C'est là la symétrie inconfortable. L'infrastructure que vos collaborateurs ont montée pour expérimenter avec des agents est la même infrastructure par laquelle l'agent d'un attaquant est entré comme dans un moulin. L'essor de l'IA n'a pas seulement ajouté une nouvelle classe d'attaquants ; il a ajouté une nouvelle classe de systèmes mous, à demi oubliés et ouverts sur internet, sur lesquels cet attaquant pouvait atterrir.
La vitesse de la machine tranche des deux côtés
La vitesse est la menace véritablement nouvelle. Une équipe humaine qui échoue à une connexion se regroupe sur des minutes ou des heures ; cet agent s'est corrigé en 31 secondes. La confortable fenêtre entre le moment où une vulnérabilité devient connue et celui où elle devient une arme -les jours que la plupart des cycles de correctifs supposent tacitement- se réduit à des secondes lorsque l'adversaire itère à la vitesse de la machine.
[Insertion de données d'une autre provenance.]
/-! ### LDI -/

/-- Settles O13: the immediate is below 256, so the number LDI writes to the register is stored as the same byte. -/
theorem ldiWritesImmediate : Obligations.LdiWritesImmediate := by
  refine fun ra imm => ⟨fun c rest => decodeOfEncode c (.ldi ra imm) rest rfl, fun s a ha => ?_,
    fun s h => exec_above List.mem_cons_self h s, operandPastEndFaults _⟩
  have unreduced : (imm.toNat : Int) % 256 = imm.toNat := by have := imm.isLt; omega
  obtain ⟨hvalue, frame⟩ := registerWrite_frame (s := s) (a := a) (p := s.pc + 3) rfl unreduced
  exact ⟨_, exec_ldi_ok ha imm s, BitVec.eq_of_toNat_eq hvalue, frame⟩

/-! ### PRN -/

/-- The sink shows an emitted value as one more line. -/
theorem sinkText_emit (s : State) (v : Byte) : sinkText (s.emit v).out = sinkText s.out ++ sinkLine v :=
  List.foldl_concat _ _ _ _

/-- Settles O14: PRN is the output of the register's value and a move of `pc`, neither of which changes anything else. -/
theorem prnEmitsRegister : Obligations.PrnEmitsRegister := by
  refine fun ra => ⟨fun c rest => decodeOfEncode c (.prn ra) rest rfl, fun s a ha => ?_,
    fun s h => exec_above List.mem_cons_self h s, operandPastEndFaults _⟩
  have shown : sinkText (s.emit (s.reg a)).out = sinkText s.out ++ toString (s.reg a).toNat ++ "\n" := by
    rw [sinkText_emit, sinkLine, String.append_assoc]
  exact ⟨_, exec_prn_ok ha s, rfl, shown, fun _ _ => rfl, rfl, rfl, fun _ => rfl, rfl, rfl⟩

/-! ### HLT -/

/-- Settles O15: HLT is the move of the engine state to `Halted`, in every state. -/
theorem hltHaltsAndHoldsPc : Obligations.HltHaltsAndHoldsPc :=
  ⟨fun c rest => decodeOfEncode c .hlt rest rfl,
    fun s => ⟨_, exec_hlt_eq s, rfl, rfl, fun _ _ => rfl, rfl, fun _ => rfl, rfl, rfl⟩⟩

end Sys2Proof.Machine

/-!
SUPPORT. The order in which a step meets its faults (spec/60_exceptions.md R113), for an instruction given by its mnemonic:
what the Stack Manager's checks decide for PUSH and CALL and for POP and RET once the register operands have passed theirs,
and that no other instruction has a further check.
-/

namespace Sys2Proof.Machine

/-- With its register operand in `0..7`, PUSH or CALL meets the two checks of `push` (spec/42_stack.md R85) and no other. -/
theorem push_or_call_outcomes {i : Instr} {s : State} (hm : i.mnemonic = .push ∨ i.mnemonic = .call)
    (named : ∀ r ∈ i.registerOperands, ∃ a, Names r a) :
    (s.sp ≤ s.config.stackLimit → Raises i s .stackOverflow) ∧
    (s.config.stackLimit < s.sp → s.config.memSize ≤ s.pushAddr → Raises i s .outOfRange) ∧
    (s.config.stackLimit < s.sp → s.pushAddr < s.config.memSize → ∃ t, Completes i s t ∧ t.st = s.st) := by
  cases i with
  | push ra =>
    obtain ⟨a, ha⟩ := named ra List.mem_cons_self
    exact ⟨.pushOverflow ha, .pushOutOfRange ha, fun h h' => ⟨_, .push ha h h', rfl⟩⟩
  | call ra =>
    obtain ⟨a, ha⟩ := named ra List.mem_cons_self
    exact ⟨.callOverflow ha, .callOutOfRange ha, fun h h' => ⟨_, .call ha h h', rfl⟩⟩
  | _ => simp [Instr.mnemonic] at hm

/-- With its register operand in `0..7`, POP meets the check of `pop` (spec/42_stack.md R86) and no other, and so does RET,
which has no operand. -/
theorem pop_or_ret_outcomes {i : Instr} {s : State} (hm : i.mnemonic = .pop ∨ i.mnemonic = .ret)
    (named : ∀ r ∈ i.registerOperands, ∃ a, Names r a) :
    (s.config.spInit ≤ s.sp → Raises i s .stackUnderflow) ∧
    (s.sp < s.config.spInit → ∃ t, Completes i s t ∧ t.st = s.st) := by
  cases i with
  | pop ra =>
    obtain ⟨a, ha⟩ := named ra List.mem_cons_self
    exact ⟨.popUnderflow ha, fun h => ⟨_, .pop ha h, rfl⟩⟩
  | ret => exact ⟨.retUnderflow, fun h => ⟨_, .ret h, rfl⟩⟩
  | _ => simp [Instr.mnemonic] at hm

/-- An instruction that does not use the stack raises nothing once its register operands are in `0..7`. -/
theorem exists_completes_of_not_stack {i : Instr} (s : State) (hm : i.mnemonic ∉ [Mnemonic.push, .call, .pop, .ret])
    (named : ∀ r ∈ i.registerOperands, ∃ a, Names r a) : ∃ t, Completes i s t := by
  refine (raises_or_completes i s).resolve_left fun ⟨reason, raised⟩ => ?_
  cases raised with
  | registerAbove hr h =>
    obtain ⟨a, ha⟩ := named _ hr
    exact ha.not_above h
  | pushOverflow | pushOutOfRange | callOverflow | callOutOfRange | popUnderflow | retUnderflow =>
    simp [Instr.mnemonic] at hm

/-- Settles O38: the first three rows are the faults of the fetch; past the fetch the step is the execution of the decoded
instruction, whose faults and completion are those of the lemmas above. -/
theorem faultPriority : Obligations.FaultPriority := by
  intro s hs
  refine ⟨fun hpc => ?_, fun hpc hillegal => ?_, fun shape hpc hd hend => ?_, fun i rest hd => ?_⟩
  · exact (step_running hs).trans (engineStep_error (fetch_pc_outOfRange hpc))
  · cases hd : decodeShape s.config (s.byteAt s.pc) with
    | error e => exact step_illegal hs hpc hd
    | ok shape => exact absurd hd (hillegal shape)
  · exact (step_running hs).trans (engineStep_error (fetch_operand_outOfRange hpc hd hend))
  have executes : step s = exec i s := (stepRunsDecodedInstruction s i rest hd).1 hs
  have faults {reason : FaultReason} (raised : Raises i s reason) : step s = .next (s.takeFault reason) :=
    executes.trans raised.exec_eq
  have runsOn : (∃ t, Completes i s t ∧ t.st = s.st) → ∃ t, step s = .next t ∧ t.st = .running :=
    fun ⟨t, completed, hst⟩ => ⟨t, executes.trans completed.exec_eq, hst.trans hs⟩
  refine ⟨fun ⟨r, hr, h⟩ => faults (.registerAbove hr h), fun inRange => ?_⟩
  have named : ∀ r ∈ i.registerOperands, ∃ a, Names r a :=
    fun r hr => (names_or_above r).resolve_right (Nat.not_lt.mpr (inRange r hr))
  refine ⟨fun hm => ?_, fun hm => ?_, fun hm => ?_⟩
  · obtain ⟨overflow, outOfRange, completes⟩ := push_or_call_outcomes (s := s) hm named
    exact ⟨fun h => faults (overflow h), fun h h' => faults (outOfRange h h'), fun h h' => runsOn (completes h h')⟩
  · obtain ⟨underflow, completes⟩ := pop_or_ret_outcomes (s := s) hm named
    exact ⟨fun h => faults (underflow h), fun h => runsOn (completes h)⟩
  · obtain ⟨t, completed⟩ := exists_completes_of_not_stack s hm named
    exact ⟨t, executes.trans completed.exec_eq, completed.st.imp (·.trans hs) And.right⟩

end Sys2Proof.Machine

/-!
SUPPORT. A table word placed at `pc` (spec/20_memory.md R44; notes/assumptions/2.md): the placing writes memory and leaves
an engine that fetches, and the next fetch finds the placed bytes. At the end, that every step and every instruction
answers (spec/93_implementation_defined.md U22).
-/

namespace Sys2Proof.Machine

/-! ### Placed bytes -/

/-- Placing bytes writes memory and nothing else. -/
theorem placeBytes_frame (s : State) (a : Nat) (bytes : List Byte) : ∃ m, s.placeBytes a bytes = { s with mem := m } := by
  induction bytes generalizing s a with
  | nil => exact ⟨s.mem, rfl⟩
  | cons b bytes ih =>
    by_cases h : a < s.config.memSize
    · rw [State.placeBytes, if_pos h]
      exact ih (s.setByte a b) (a + 1)
    · rw [State.placeBytes, if_neg h]
      exact ⟨s.mem, rfl⟩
Le fond de l'affaire, c'est que la même génération qui a rendu l'attaque bon marché l'a aussi rendue bruyante. L'agent a assorti ses propres commandes jetables d'explications en langage clair sur ce qu'il visait et pourquoi, chose qu'aucun humain ne se donne la peine de faire sur un script à usage unique. Il a même collé une adresse Bitcoin tirée directement d'une documentation, reproduisant ses données d'entraînement au lieu de générer un vrai portefeuille. Ce sont deux indices. La détection se déplace de la comparaison avec des signatures de logiciels malveillants connus vers la traque des empreintes du code généré.
La question d'inventaire à laquelle vous ne savez pas encore répondre
Sous NIS2, un incident qui remonte à une vulnérabilité connue non corrigée et à un mot de passe par défaut relève de la responsabilité de l'exploitant, pas du fournisseur. Aux entreprises financières, DORA demande de prouver que le contrôle existait avant l'événement, pas de le décrire après. Aucun des deux régimes ne se soucie que la machine vulnérable ait été une expérience ; en France, ce même devoir de diligence passe aussi par les référentiels de l'ANSSI.
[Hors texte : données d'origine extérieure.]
/-- The seventeen outcome codes of the host port (R169). -/
inductive Answer where
  | accepted | unknownRequest | badParameter | notConfigured | alreadyConfigured | alreadyStarted | rate | queueFull
  | halted | notHalted | stopActive | groupOrigin | linkNotActive | notIdle | empty | noSlot | notDone
  deriving DecidableEq, Repr

/-! ## Cycle Timer (chapter 1) -/

/-- The founding request of the Link Interface (R15): none; made by SILENCE; or brought to the tick that takes it. -/
inductive FoundingRequest where
  | none | requested | due
  deriving DecidableEq, Repr

/-- What the present tick has raised and no event has yet taken (the model's own field, log entry 2). -/
structure Raised where
  runOut : Bool
  stretched : Bool
  edge : Bool
  slotStart : Bool
  silence : Bool
  deriving DecidableEq, Repr

/-- The Cycle Timer. `pulse` is the own SYNC pulse in ticks remaining (`some 0`: its end event is due at this tick).
`syncHigh` is the last sample of SYNC and `highRun` the consecutive high samples since the detector was disarmed,
held at 4 (R3). -/
structure Timer where
  divider : Nat
  t : Nat
  cycle : Cycle
  earlyRun : Nat
  earlySeen : Bool
  armed : Bool
  pulse : Option Nat
  adoption : Option Cycle
  syncHigh : Bool
  highRun : Nat
  founding : FoundingRequest
  raised : Raised
  deriving DecidableEq, Repr

/-! ## Link Interface (chapter 8) -/

/-- A cycle number with its sender's JOIN flag: a candidate (R123) or an adoption request (R126). -/
structure CycleOffer where
  cycle : Cycle
  join : Bool
  deriving DecidableEq, Repr

/-- What the compatible frames of the current cycle have shown (R127). -/
inductive SlipView where
  | none | agreed | allSlips
  deriving DecidableEq, Repr

/-- The own frame in transmission: its bytes, and the ticks since its slot start (a byte lasts 2 ticks, R130). -/
structure OwnFrame where
  bytes : List Byte
  elapsed : Nat
  deriving DecidableEq, Repr

/-- What the receiver is doing (R133): it looks for a start; it samples a frame whose start bit came at this position of
the Cycle Timer, this many ticks ago; or it waits for the line to stay recessive for one full byte time. -/
inductive RxState where
  | looking
  | receiving (start elapsed : Nat)
  | waiting
  deriving DecidableEq, Repr

/-- The Link Interface. `tx` is the own frame being sent, `rx` what the receiver is doing. -/
structure Link where
  state : LinkState
  joinCount : Nat
  request : Option CycleOffer
  slipRun : Nat
  slips : SlipView
  collisionRun : Nat
  collision : Bool
  prevEdge : Bool
  candidate : Option CycleOffer
  profileMismatch : Bool
  tx : Option OwnFrame
  rx : RxState
  deriving DecidableEq, Repr

/-! ## Peer Table (chapter 9) -/

/-- The last note shown by a station, as its entry keeps it (R139). -/
structure NoteShown where
  number : Byte
  pendingMask : Mask
  toggle : Bool
  deriving DecidableEq, Repr

/-- The frame fields of a peer entry: what the station last said about itself (9.1). The axis state is the frame's
three bits as they stand (R181). -/
structure PeerView where
  lastCycle : Cycle
  join : Bool
  halted : Bool
  origin : Bool
  known : Bool
  axis : BitVec 3
  position : Position
  barTag : Byte
  barArrival : Cycle
  barMask : Mask
  relTag : Byte
  relCycle : Cycle
  note : Option NoteShown
  deriving DecidableEq, Repr

/-- The frame fields of an ABSENT entry (9.1): all 0, last note shown absent. -/
def PeerView.blank : PeerView where
  lastCycle := 0
  join := false
  halted := false
  origin := false
  known := false
  axis := 0
  position := 0
  barTag := 0
  barArrival := 0
  barMask := 0
  relTag := 0
  relCycle := 0
  note := .none

/-- One peer entry, its heard flag, its four note bits, and the resync shown cycle the Note Unit keeps for the
station (9.1, 10). -/
structure PeerEntry where
  presence : Presence
  missed : Nat
  view : PeerView
  heard : Bool
  memory : Bool
  toggle : Bool
  resync : Bool
  refuse : Bool
  resyncShown : Option Cycle
  deriving DecidableEq, Repr

/-- The entry after device reset (R150, R166). -/
def PeerEntry.blank : PeerEntry where
  presence := .absent
  missed := 0
  view := PeerView.blank
  heard := false
  memory := false
  toggle := false
  resync := false
  refuse := false
  resyncShown := .none

/-- The Peer Table: sixteen entries and the change map (R138, R147). -/
structure PeerTable where
  entries : Vector PeerEntry 16
  changeMap : Mask
  deriving DecidableEq, Repr

/-! ## Motion Sequencer and Step Generator (chapters 2, 3, 4) -/

/-- The fields of a segment that its kind uses (2.1). -/
inductive SegBody where
  | moveRel (steps : Int) (d : Nat)
  | moveAbs (target : Position) (d : Nat)
  | home (dir : Direction) (interval maxSteps : Nat) (homeValue : Position)
  | probe (dir : Direction) (interval maxSteps : Nat)
  | barrier (tag : Byte) (mask : Mask) (timeout : Nat)
  deriving DecidableEq, Repr

/-- A segment record with its sequence number (2.1, R21). -/
structure Segment where
  seq : SeqNo
  label : BitVec 16
  body : SegBody
  deriving DecidableEq, Repr

/-- The step source of a timed segment (R37): direction, step count n, length T, steps emitted, and how many of its
due points have fallen due. Its backlog is `fallen - emitted`. -/
structure TimedSource where
  dir : Direction
  n : Nat
  length : Nat
  emitted : Nat
  fallen : Nat
  deriving DecidableEq, Repr

/-- The phase of a HOME or PROBE source (R56). -/
inductive UntimedPhase where
  | pending | stepping | closing
  deriving DecidableEq, Repr

/-- The step source of a HOME (`home` holds its home value) or PROBE (4.1). -/
structure UntimedSource where
  home : Option Position
  dir : Direction
  interval : Nat
  maxSteps : Nat
  emitted : Nat
  phase : UntimedPhase
  intervalCount : Nat
  backlog : Bool
  lastProbe : Bool
  deriving DecidableEq, Repr

/-- The step source of the executing segment, if its kind has one. -/
inductive Source where
  | none
  | timed (src : TimedSource)
  | untimed (src : UntimedSource)
  deriving DecidableEq, Repr

/-- The executing-segment context (R26) with its step source. -/
structure Executing where
  seg : Segment
  startCycle : Cycle
  source : Source
  deriving DecidableEq, Repr

/-- A finishing segment: its end boundary has passed and it still owes steps (R30, R41). -/
structure Finishing where
  seg : Segment
  startCycle : Cycle
  source : TimedSource
  deriving DecidableEq, Repr

/-- The optional part of a completion record (R109). -/
inductive RecordPart where
  | none
  | trip (position : Position)
  | release (cycle lateness : Cycle)
  deriving DecidableEq, Repr

/-- A completion record (R109). -/
structure Record where
  seq : SeqNo
  kind : SegKind
  code : Code
  label : BitVec 16
  startCycle : Cycle
  endCycle : Cycle
  steps : Nat
  position : Position
  known : Bool
  part : RecordPart
  deriving DecidableEq, Repr

/-- A started segment, other than the executing one, that still holds a completion entry: a finishing segment, or a
record held back behind one (R113). -/
inductive Outstanding where
  | finishing (f : Finishing)
  | heldBack (r : Record)
  deriving DecidableEq, Repr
Et c'est là la vraie lacune : l'instance Langflow qu'une équipe a montée pour essayer des agents ne figure généralement pas du tout dans l'inventaire des actifs. On ne peut ni corriger, ni restreindre les identifiants, ni surveiller un système dont on n'a jamais admis l'existence. La première tâche après avoir lu sur JadePuffer n'est pas d'acheter un nouveau produit. C'est un inventaire honnête de l'infrastructure d'IA déjà présente dans vos murs : qui l'a déployée, ce qu'elle peut atteindre et quelles clés y reposent.